Higher labor productivity is associated with fewer working hours, as shown in the chart here with labor productivity on the horizontal axis and annual working hours on the vertical axis. The chart currently shows data for the latest available year, but you can explore this relationship over time since 1950 by using the blue time slider at the bottom of the chart.

We see that the same richer countries with lower working hours we noted before — like Germany and Switzerland — have very high labor productivity (69 and 83 $/h, respectively). If workers can produce more with each hour of work, it becomes possible for them to work less.

Though this doesn’t necessarily mean they actually do work less — workers in the US and Singapore, for instance, work many more hours than their counterparts in countries with similar productivity.4

In contrast, the countries toward the top-left of this chart have far lower labor productivity — Cambodia, for example, is at only 3$/h — and thus workers there need to work many more hours to compensate.

Technological innovation — defined broadly here to include physical machines as well as ideas, knowledge, and processes — makes it possible for each worker to become much more productive. And increases in productivity in turn help drive both increases in incomes and decreases in working hours.5

A prime example of how tech innovation drives productivity growth is agriculture. As we show in detail in our entry on Crop Yields, innovations like better machinery, crop varieties, fertilizers, and land management have enabled farmers to be much more productive. In the US, for example, farm production per labor hour increased nearly 16-fold from 1948–2011.6 This increased productivity enables us to feed a rapidly growing population, even while the fraction of people working in agriculture is smaller than ever.7

The chart here shows the growth in labor productivity, not just for agriculture but for the entire economy. The technological, economic, and social structures in richer countries have enabled workers there to produce more while working less.

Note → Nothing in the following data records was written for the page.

-- ==== Sys2Proof/Machine/Ops.lean ====
section
/-! DEFINITION. The named operations over memory and registers, the outcome of a command (completing
and raising an error: the block's whole exception model, 60_exceptions.md R210 to R214, with no entry
and no return, R219, R220), and the view of CFG on the bus. -/

namespace Sys2Proof.Machine

/-! ### Memory -/

/-- What an unlisted address reads as: 0x00, the reset value of every LBUF byte and of every CHARTAB
entry (10_state.md R38). -/
def Memory.unlisted : Byte := 0x00

/-- The byte at an address. -/
def Memory.read : Memory → Nat → Byte
  | [], _ => Memory.unlisted
  | (k, b) :: rest, a => if k = a then b else Memory.read rest a

/-- Put a byte in front of a memory, unless it is what an unlisted address reads as. -/
def Memory.cons (a : Nat) (v : Byte) (m : Memory) : Memory :=
  if v = Memory.unlisted then m else (a, v) :: m

/-- Write one byte, keeping the list sorted and without the bytes an unlisted address reads as. -/
def Memory.write : Memory → Nat → Byte → Memory
  | [], a, v => Memory.cons a v []
  | (k, b) :: rest, a, v =>
    if a < k then Memory.cons a v ((k, b) :: rest)
    else if a = k then Memory.cons a v rest
    else (k, b) :: Memory.write rest a v

/-- The bus offset of LBUF[0] (20_memory.md R51, R57). -/
def lbufBase : Nat := 0x100

/-- The bus offset of CHARTAB[0] (20_memory.md R51, R59). -/
def chartabBase : Nat := 0x400

/-- The address of LBUF[i] (20_memory.md R57). -/
def lbufAddr (i : Nat) : Nat := lbufBase + i

/-- The address of CHARTAB[c], whose one byte is V in bit 7 and CODE in bits 6 to 0 (20_memory.md
R59). -/
def chartabAddr (c : Nat) : Nat := chartabBase + 4 * c

/-- The addresses that hold a byte: the 256 of the line buffer and one per entry of the character
table (20_memory.md R57, R59; the upper three bytes of an entry's word hold nothing). -/
abbrev isStorage (a : Nat) : Prop :=
  (lbufBase ≤ a ∧ a < lbufBase + Config.lineMax) ∨
    (chartabBase ≤ a ∧ a < chartabBase + 4 * Config.tableSize ∧ a % 4 = 0)

/-- The canonical form of memory: addresses strictly rising, no entry equal to what an unlisted
address reads as, and only addresses that hold a byte. Equal memories are equal lists. -/
abbrev Memory.wf (m : Memory) : Prop :=
  m.Pairwise (fun x y => x.1 < y.1) ∧ ∀ c ∈ m, c.2 ≠ Memory.unlisted ∧ isStorage c.1

/-! ### The line buffer and the character table -/

/-- LBUF[i] (10_state.md R31). -/
def lbuf (s : State) (i : Nat) : Byte := s.mem.read (lbufAddr i)

/-- The byte of CHARTAB[c]: V in bit 7, CODE in bits 6 to 0 (20_memory.md R59). -/
def chartab (s : State) (c : Byte) : Byte := s.mem.read (chartabAddr c.toNat)

/-- V of a CHARTAB entry (10_state.md R33). -/
def entryValid (e : Byte) : Bool := e.getLsbD 7

/-- CODE of a CHARTAB entry (10_state.md R33). -/
def entryCode (e : Byte) : BitVec 7 := e.extractLsb' 0 7

/-! ### The outcome of a command -/

/-- A command completes without error (60_exceptions.md R213). -/
def complete (s : State) : State :=
  { s with status := s.status.completed, errpos := ErrPos.zero }

/-- A command completes with the value `v` in RES (10_state.md R29, 60_exceptions.md R213). -/
def completeRes (v : Word) (s : State) : State := complete { s with res := v }

/-- A command completes with the symbols `v` in SYM (10_state.md R30, 60_exceptions.md R213). -/
def completeSym (v : BitVec 24) (s : State) : State := complete { s with sym := v }

/-- An EVAL of an empty line completes: RES is unchanged and EMPTY is 1 (42_evaluator.md R174). -/
def completeEmpty (s : State) : State :=
  { s with status := s.status.emptyLine, errpos := ErrPos.zero }

/-- TAKING AN ERROR: none of the command's writes is committed, and STATUS and ERRPOS record the
error and its span (60_exceptions.md R214). There is no trap entry and no return (R219, R220): the
next command runs normally. -/
def raise (r : Raised) (s : State) : State :=
  { s with status := Status.failed r.err, errpos := ErrPos.ofSpan r.pos r.len }

/-- The one outcome of a command: the state it completes in, or its first error taken
(60_exceptions.md R216). -/
def settle (s : State) : Except Raised State → State
  | .ok t => t
  | .error r => raise r s

/-- The outcome of a word that is no command: IllegalCommand with no span (30_encoding.md R84,
R85). -/
def illegal (s : State) : State := raise { err := .illegalCommand } s

/-! ### CFG on the bus -/

/-- CFG as the host reads it (10_state.md R21): reserved bits 0. -/
def Cfg.toWord (c : Cfg) : Word := 0#16 ++ c.fallback ++ 0#2 ++ c.gate ++ c.profile ++ c.mode

/-- CFG after a bus write of `v` (10_state.md R22): bits 7 to 6 and 31 to 16 are ignored. -/
def Cfg.ofWord (v : Word) : Cfg where
  mode := v.extractLsb' 0 1
  profile := v.extractLsb' 1 1
  gate := v.extractLsb' 2 4
  fallback := v.extractLsb' 8 8

end Sys2Proof.Machine
end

Besides tech innovation, there is evidence that working fewer hours can itself keep productivity higher, making the link between working hours and productivity self-reinforcing. For example, economist John Pencavel (2015) studied munitions workers in war-time Britain and found that their productivity stayed high up to a certain threshold of hours, but declined markedly above that threshold.8 We’ve probably all experienced the drop in productivity that comes at the end of a very long day of work.

What we learn from this

The data show that it is workers in poorer countries who tend to work more, and sometimes a lot more, than those in richer countries.

This has large implications for the way we think about the economic progress made in the last two centuries and the nature of inequality between countries today.

It means that residents of today’s poorer countries like Cambodia and Myanmar — and also of today’s richer countries in the past when they were poor — are not just consumption poor, often unable to afford necessities like food and medicine. It means they are also leisure poor: because productivity is low and they must work so much just to scrape by, they can’t afford to spend much time improving their condition, becoming educated, or simply enjoying leisure time.

That people in poorer countries work so much more than in richer countries shows that differences in prosperity are not due to differences in work ethic — they are largely due to differences in circumstance and opportunity. As we ask in another post, “what would have been the chances for Steve Jobs if he was born in the Central African Republic?” No matter how hard he worked or how smart he was, it is difficult to imagine that Steve Jobs would’ve been able to realize his potential with such a steep mountain of inequality to climb.

We also see what the world misses out on when exceptionally talented people, including all the brilliant but underprivileged people in today’s poorest countries, don’t have the opportunity to realize their potential.9

Finding ways to raise productivity is therefore not just key to increasing production, but also to the reduction in working hours that is necessary for a society to flourish.